-- WHAT THE EXERCISE ASKS --
Give back exactly the lines of the material below, starting with the line with "-- ==== Sys2Proof/Word.lean" and going on through the line with "(R30, R80). -/".

———

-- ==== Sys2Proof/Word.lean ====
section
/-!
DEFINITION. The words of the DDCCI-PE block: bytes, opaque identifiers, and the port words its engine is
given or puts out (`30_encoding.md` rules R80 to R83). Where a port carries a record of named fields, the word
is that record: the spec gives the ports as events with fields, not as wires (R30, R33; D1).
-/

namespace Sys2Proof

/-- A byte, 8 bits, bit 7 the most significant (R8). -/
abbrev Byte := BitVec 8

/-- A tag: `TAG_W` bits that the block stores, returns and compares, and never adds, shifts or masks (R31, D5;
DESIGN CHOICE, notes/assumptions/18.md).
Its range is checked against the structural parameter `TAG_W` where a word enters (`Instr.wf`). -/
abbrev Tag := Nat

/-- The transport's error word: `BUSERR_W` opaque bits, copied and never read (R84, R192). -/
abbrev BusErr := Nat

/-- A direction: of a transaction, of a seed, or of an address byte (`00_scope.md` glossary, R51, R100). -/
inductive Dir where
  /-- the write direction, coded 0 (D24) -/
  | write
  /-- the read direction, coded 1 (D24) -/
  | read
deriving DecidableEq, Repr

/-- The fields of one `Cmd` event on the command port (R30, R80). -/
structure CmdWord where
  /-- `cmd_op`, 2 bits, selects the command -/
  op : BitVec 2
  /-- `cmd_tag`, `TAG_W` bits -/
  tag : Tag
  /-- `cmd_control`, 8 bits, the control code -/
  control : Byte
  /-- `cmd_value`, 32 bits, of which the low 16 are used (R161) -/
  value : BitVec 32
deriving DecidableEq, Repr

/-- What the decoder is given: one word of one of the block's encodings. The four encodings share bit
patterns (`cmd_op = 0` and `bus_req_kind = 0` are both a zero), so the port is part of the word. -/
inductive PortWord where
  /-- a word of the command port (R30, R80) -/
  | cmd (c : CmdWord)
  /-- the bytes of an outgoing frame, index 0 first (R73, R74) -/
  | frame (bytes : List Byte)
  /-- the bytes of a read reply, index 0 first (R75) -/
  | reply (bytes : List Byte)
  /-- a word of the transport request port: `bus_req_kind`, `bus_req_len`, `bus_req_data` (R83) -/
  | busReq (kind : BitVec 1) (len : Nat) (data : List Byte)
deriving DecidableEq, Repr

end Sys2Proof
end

———

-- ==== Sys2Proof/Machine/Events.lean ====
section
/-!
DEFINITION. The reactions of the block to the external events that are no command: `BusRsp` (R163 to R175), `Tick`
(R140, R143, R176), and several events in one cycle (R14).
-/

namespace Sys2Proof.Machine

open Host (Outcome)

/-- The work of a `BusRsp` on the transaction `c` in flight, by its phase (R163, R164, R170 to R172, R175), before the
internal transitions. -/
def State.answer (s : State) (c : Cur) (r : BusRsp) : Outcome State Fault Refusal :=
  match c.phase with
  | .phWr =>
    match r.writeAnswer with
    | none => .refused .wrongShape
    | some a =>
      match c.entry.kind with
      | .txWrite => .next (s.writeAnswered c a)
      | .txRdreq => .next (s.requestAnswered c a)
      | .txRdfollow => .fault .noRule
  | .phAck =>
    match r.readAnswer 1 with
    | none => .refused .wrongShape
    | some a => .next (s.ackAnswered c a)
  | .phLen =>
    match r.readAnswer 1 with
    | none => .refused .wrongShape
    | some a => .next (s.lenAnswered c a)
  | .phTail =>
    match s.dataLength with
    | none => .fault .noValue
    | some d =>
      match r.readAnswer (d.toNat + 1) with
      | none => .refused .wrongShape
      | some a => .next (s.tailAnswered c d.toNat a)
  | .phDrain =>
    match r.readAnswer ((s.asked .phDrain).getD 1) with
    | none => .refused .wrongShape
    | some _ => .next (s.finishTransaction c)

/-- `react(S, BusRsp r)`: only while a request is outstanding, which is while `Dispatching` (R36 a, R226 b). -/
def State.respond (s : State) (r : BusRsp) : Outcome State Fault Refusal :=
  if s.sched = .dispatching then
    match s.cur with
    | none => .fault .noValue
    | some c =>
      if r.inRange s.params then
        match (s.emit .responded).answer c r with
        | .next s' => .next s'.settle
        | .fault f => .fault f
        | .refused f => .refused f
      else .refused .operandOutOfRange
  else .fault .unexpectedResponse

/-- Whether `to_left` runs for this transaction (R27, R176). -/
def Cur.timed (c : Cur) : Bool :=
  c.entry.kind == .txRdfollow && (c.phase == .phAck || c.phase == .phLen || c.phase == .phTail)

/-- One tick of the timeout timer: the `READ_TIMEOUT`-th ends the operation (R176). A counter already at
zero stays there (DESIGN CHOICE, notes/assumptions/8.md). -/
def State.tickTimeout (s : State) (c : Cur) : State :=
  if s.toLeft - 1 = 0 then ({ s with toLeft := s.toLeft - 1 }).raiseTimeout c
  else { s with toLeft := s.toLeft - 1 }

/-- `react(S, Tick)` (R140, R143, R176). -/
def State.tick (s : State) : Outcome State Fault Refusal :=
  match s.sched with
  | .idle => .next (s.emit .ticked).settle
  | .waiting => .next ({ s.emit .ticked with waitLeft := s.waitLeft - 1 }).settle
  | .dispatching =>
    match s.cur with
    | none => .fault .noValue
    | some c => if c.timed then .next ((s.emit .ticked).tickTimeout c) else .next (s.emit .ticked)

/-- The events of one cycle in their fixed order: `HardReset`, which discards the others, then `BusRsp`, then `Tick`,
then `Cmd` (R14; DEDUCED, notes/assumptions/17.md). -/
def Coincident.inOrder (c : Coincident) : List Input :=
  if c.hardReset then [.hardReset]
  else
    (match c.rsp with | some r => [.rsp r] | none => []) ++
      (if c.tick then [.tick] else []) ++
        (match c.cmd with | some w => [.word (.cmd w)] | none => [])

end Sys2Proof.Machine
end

———

-- REPLY --
-- ==== Sys2Proof/Word.lean ====
section
/-!
DEFINITION. The words of the DDCCI-PE block: bytes, opaque identifiers, and the port words its engine is
given or puts out (`30_encoding.md` rules R80 to R83). Where a port carries a record of named fields, the word
is that record: the spec gives the ports as events with fields, not as wires (R30, R33; D1).
-/

namespace Sys2Proof

/-- A byte, 8 bits, bit 7 the most significant (R8). -/
abbrev Byte := BitVec 8

/-- A tag: `TAG_W` bits that the block stores, returns and compares, and never adds, shifts or masks (R31, D5;
DESIGN CHOICE, notes/assumptions/18.md).
Its range is checked against the structural parameter `TAG_W` where a word enters (`Instr.wf`). -/
abbrev Tag := Nat

/-- The transport's error word: `BUSERR_W` opaque bits, copied and never read (R84, R192). -/
abbrev BusErr := Nat

/-- A direction: of a transaction, of a seed, or of an address byte (`00_scope.md` glossary, R51, R100). -/
inductive Dir where
  /-- the write direction, coded 0 (D24) -/
  | write
  /-- the read direction, coded 1 (D24) -/
  | read
deriving DecidableEq, Repr

/-- The fields of one `Cmd` event on the command port (R30, R80). -/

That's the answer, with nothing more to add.